■ **Activity**:
Please work out how many of the lines below include "imgNaccept". Only the number should be given.

--- Provided data ---

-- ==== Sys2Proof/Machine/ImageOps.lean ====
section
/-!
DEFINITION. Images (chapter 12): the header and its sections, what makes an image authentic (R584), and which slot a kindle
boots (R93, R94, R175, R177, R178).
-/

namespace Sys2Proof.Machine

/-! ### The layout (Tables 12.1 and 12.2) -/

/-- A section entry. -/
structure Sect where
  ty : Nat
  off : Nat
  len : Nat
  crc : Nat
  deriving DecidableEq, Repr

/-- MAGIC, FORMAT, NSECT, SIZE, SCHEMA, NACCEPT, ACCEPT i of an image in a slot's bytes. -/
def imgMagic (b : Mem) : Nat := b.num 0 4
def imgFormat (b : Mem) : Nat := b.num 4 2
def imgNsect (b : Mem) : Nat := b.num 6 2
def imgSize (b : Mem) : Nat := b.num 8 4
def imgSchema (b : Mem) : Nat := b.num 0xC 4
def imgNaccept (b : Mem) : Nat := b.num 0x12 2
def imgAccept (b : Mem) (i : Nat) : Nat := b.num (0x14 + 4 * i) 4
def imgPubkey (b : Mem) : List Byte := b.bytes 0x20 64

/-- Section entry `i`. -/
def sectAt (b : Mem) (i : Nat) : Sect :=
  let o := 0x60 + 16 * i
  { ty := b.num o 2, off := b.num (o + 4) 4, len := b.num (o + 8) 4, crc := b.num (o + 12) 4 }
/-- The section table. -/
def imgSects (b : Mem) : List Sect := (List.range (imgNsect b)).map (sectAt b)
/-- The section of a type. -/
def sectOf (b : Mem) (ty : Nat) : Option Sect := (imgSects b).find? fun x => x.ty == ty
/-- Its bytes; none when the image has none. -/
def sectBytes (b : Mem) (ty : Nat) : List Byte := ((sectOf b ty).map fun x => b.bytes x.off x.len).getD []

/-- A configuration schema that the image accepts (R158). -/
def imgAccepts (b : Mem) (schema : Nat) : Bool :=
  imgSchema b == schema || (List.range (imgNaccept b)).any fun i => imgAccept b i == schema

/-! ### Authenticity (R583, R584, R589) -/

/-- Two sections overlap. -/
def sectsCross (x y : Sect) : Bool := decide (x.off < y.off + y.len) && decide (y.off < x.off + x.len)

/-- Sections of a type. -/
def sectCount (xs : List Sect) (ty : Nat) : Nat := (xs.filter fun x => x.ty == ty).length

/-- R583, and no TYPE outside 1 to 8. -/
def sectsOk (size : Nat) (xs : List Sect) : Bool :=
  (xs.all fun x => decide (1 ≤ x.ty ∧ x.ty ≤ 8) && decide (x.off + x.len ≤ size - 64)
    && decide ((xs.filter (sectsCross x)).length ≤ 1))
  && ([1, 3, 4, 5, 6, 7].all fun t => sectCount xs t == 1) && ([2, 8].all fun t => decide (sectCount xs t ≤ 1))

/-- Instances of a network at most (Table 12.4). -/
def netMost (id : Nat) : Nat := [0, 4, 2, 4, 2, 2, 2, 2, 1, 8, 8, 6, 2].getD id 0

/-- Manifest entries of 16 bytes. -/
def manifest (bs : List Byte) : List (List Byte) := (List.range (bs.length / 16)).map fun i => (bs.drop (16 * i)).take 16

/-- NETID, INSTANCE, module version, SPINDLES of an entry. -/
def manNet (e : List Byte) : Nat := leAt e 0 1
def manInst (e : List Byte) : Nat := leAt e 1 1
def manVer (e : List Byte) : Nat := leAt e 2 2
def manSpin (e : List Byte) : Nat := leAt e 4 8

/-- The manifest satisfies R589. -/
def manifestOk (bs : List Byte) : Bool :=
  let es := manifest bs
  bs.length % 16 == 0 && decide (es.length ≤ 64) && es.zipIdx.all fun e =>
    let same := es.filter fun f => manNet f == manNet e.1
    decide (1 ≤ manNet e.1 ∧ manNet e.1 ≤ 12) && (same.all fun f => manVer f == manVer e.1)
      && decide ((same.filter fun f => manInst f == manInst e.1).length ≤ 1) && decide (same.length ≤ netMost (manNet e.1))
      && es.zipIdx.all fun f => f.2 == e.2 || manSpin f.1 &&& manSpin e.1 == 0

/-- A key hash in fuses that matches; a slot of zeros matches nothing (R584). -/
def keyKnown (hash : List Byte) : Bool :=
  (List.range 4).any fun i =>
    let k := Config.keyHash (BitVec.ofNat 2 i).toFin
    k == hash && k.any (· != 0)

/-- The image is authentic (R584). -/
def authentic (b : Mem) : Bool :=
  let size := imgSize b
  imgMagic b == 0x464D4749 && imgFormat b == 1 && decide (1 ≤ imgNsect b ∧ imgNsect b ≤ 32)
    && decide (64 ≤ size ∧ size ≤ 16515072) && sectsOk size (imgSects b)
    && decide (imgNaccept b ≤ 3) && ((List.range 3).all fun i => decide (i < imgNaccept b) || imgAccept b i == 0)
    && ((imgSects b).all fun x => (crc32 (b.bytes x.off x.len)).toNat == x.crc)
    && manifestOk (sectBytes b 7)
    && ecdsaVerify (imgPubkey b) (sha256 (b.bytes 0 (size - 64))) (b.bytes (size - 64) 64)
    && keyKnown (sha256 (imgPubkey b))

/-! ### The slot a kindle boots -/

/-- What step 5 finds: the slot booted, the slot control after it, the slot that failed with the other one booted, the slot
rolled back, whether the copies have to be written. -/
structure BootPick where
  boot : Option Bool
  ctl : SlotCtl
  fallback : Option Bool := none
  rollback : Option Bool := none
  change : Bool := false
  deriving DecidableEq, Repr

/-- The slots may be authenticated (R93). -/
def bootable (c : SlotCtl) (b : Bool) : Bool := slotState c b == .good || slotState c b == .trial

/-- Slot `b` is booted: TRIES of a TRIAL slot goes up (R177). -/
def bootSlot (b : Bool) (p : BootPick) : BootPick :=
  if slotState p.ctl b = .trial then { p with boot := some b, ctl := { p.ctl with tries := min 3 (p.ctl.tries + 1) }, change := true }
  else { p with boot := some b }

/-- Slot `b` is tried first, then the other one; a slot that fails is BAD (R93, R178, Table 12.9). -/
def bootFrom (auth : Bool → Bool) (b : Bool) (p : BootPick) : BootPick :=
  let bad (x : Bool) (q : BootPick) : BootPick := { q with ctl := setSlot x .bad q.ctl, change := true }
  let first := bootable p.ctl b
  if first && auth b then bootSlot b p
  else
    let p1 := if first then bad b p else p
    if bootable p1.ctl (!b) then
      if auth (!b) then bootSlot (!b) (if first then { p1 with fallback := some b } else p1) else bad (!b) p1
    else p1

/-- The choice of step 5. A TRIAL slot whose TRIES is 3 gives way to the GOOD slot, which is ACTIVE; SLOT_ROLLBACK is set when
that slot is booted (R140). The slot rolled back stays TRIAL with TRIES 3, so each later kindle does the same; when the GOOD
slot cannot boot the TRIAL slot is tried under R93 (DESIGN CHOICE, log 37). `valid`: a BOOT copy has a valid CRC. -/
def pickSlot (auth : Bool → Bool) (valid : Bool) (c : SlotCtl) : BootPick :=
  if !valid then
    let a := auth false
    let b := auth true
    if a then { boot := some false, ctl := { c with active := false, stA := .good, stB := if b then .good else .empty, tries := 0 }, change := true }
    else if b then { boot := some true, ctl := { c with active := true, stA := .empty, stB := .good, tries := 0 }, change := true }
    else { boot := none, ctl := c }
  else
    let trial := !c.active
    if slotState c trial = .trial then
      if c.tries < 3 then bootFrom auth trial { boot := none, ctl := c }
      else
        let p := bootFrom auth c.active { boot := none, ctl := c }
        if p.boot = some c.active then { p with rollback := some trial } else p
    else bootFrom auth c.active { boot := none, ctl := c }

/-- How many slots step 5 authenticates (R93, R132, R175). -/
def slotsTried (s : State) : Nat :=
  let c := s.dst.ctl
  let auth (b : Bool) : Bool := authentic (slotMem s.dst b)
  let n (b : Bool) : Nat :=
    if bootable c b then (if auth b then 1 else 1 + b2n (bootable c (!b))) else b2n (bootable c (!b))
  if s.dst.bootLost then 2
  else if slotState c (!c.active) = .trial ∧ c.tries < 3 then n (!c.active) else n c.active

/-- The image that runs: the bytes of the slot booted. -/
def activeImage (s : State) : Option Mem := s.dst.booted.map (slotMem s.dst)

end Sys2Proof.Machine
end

---
--- Provided data ---

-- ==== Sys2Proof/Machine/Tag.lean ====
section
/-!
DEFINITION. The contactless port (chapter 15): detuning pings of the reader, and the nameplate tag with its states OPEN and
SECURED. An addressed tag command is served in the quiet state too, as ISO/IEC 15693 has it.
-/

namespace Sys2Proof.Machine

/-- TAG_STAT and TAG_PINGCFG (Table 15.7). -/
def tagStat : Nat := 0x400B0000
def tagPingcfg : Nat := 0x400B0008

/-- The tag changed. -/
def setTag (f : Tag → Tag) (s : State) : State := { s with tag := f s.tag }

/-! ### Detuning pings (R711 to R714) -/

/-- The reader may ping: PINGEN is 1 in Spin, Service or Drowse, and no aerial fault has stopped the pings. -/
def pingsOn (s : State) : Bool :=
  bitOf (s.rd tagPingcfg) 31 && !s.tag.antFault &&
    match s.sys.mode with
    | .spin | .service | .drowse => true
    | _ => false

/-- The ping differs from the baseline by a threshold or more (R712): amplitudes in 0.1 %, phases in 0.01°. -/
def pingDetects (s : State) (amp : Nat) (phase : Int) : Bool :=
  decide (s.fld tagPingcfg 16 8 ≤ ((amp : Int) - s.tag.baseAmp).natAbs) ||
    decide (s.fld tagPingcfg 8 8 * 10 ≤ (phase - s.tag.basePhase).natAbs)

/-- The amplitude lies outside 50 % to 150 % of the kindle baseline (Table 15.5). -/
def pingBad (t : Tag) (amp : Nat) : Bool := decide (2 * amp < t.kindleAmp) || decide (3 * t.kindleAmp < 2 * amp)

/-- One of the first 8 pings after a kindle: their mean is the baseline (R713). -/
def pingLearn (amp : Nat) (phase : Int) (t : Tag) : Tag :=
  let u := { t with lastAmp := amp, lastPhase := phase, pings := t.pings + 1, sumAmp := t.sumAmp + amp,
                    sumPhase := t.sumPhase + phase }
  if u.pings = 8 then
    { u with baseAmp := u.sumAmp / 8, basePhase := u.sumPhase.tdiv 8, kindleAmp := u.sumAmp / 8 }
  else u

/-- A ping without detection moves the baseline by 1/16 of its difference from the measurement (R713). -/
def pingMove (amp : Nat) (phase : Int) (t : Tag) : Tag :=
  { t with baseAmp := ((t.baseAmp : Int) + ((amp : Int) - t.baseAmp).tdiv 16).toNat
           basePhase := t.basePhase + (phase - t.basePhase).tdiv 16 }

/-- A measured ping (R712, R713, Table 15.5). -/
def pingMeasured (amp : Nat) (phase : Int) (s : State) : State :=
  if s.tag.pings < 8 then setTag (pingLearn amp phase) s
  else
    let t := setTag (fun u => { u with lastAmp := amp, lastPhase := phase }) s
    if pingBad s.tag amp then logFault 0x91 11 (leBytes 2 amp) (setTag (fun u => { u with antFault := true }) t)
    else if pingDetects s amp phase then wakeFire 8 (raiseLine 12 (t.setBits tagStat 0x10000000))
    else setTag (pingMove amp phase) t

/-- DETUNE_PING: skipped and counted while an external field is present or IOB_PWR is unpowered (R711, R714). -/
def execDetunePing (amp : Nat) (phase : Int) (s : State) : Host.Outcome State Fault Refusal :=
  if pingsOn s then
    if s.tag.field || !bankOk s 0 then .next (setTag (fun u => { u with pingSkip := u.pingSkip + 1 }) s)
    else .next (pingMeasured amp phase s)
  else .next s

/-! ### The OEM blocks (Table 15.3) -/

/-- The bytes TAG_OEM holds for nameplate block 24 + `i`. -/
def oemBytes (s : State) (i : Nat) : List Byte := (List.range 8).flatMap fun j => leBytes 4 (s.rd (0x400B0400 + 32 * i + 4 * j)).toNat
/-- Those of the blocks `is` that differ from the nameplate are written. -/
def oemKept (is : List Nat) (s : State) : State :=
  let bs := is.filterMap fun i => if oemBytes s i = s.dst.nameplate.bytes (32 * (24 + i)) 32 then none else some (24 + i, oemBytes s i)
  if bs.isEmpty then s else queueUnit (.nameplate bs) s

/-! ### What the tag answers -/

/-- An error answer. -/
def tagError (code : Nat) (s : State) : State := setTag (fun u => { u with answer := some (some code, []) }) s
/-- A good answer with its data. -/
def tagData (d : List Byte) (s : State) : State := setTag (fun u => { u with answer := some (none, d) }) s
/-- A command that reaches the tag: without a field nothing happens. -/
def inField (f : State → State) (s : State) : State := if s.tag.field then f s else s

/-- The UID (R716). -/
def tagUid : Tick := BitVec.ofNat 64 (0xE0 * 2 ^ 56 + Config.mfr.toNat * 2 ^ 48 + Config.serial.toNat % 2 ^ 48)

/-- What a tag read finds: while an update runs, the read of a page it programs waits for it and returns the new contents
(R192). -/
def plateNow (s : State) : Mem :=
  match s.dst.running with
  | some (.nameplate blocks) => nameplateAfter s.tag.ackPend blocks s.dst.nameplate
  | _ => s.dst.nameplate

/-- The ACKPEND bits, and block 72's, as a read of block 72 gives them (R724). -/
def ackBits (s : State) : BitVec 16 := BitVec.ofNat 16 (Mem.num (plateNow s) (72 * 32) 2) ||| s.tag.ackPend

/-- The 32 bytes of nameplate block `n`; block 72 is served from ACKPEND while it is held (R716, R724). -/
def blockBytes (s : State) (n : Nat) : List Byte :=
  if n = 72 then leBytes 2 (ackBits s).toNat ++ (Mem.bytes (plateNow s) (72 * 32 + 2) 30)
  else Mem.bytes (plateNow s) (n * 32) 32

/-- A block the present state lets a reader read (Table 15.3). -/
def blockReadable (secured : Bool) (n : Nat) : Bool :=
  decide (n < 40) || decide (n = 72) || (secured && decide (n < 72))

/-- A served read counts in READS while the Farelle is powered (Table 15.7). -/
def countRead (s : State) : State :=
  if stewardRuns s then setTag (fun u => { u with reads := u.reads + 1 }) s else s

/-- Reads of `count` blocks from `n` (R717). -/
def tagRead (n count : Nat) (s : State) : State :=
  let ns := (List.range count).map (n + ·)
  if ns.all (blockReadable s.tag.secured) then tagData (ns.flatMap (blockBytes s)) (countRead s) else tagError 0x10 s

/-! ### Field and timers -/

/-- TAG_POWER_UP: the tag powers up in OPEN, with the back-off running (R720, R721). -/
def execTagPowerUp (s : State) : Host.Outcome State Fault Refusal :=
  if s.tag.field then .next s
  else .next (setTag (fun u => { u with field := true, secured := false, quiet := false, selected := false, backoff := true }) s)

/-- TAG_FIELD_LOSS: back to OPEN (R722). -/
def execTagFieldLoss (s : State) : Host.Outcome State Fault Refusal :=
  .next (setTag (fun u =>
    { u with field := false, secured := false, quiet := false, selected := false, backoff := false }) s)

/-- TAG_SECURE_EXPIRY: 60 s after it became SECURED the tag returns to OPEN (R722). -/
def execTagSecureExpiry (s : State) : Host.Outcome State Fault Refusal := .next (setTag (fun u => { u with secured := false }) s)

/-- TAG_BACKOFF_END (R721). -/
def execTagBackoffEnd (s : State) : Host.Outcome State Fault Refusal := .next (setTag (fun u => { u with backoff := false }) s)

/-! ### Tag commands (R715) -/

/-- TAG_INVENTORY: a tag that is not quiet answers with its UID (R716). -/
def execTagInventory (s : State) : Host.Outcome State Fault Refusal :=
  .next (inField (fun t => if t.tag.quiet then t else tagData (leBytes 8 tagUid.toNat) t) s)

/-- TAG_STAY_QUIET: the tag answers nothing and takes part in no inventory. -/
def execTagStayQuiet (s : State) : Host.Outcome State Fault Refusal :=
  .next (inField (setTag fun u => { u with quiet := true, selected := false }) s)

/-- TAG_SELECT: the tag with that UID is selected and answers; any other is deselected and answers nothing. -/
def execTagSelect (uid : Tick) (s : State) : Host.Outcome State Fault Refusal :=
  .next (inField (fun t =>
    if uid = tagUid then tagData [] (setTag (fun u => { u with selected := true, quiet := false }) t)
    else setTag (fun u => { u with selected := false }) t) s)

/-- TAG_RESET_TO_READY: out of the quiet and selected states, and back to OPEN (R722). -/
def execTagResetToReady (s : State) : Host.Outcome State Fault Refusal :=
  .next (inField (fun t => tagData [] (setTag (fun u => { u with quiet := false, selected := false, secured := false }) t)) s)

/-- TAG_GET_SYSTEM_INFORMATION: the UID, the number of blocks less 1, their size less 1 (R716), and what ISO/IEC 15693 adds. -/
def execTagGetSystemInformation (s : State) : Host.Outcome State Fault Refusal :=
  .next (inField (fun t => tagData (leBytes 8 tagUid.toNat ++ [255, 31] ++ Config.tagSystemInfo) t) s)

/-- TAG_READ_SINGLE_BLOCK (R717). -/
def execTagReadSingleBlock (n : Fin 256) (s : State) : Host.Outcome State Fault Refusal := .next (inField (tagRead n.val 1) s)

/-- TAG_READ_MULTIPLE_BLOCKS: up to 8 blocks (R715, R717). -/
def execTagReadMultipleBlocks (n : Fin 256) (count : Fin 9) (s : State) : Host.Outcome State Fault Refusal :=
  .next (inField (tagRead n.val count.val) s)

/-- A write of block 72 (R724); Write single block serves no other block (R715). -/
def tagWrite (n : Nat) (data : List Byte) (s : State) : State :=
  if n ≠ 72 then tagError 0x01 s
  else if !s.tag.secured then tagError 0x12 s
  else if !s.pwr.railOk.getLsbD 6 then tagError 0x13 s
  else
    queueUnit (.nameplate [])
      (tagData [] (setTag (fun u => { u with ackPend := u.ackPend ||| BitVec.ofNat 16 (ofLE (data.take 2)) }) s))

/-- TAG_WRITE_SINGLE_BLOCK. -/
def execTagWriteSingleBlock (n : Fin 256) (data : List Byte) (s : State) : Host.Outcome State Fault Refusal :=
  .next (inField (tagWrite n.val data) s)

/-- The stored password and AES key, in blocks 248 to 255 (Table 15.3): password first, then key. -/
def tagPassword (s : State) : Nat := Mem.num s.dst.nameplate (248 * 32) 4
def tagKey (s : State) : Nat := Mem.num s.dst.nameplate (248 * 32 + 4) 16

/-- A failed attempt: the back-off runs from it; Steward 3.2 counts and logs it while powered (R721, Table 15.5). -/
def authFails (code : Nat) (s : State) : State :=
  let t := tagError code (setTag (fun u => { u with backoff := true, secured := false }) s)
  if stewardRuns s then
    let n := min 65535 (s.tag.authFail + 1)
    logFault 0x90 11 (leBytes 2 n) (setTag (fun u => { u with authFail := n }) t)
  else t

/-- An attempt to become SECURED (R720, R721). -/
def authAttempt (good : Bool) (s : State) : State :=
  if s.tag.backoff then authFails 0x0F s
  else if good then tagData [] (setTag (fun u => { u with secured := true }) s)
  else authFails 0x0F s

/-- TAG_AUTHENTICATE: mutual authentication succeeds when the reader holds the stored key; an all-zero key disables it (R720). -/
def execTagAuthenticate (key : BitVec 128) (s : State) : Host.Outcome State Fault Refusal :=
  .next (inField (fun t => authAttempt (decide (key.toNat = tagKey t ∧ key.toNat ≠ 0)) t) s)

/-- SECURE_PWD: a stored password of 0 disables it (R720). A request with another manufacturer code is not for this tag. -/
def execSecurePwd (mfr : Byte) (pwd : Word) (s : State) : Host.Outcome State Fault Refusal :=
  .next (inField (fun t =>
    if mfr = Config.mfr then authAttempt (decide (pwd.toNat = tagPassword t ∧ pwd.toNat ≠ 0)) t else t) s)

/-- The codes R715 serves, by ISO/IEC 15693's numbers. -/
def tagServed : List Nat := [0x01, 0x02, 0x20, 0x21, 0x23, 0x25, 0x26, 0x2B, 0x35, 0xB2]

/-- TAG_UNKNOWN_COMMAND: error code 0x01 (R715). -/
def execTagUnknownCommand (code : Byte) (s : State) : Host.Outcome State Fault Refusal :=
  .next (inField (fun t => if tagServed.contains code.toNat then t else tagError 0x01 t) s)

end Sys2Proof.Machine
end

---

■ **Answer section**:
3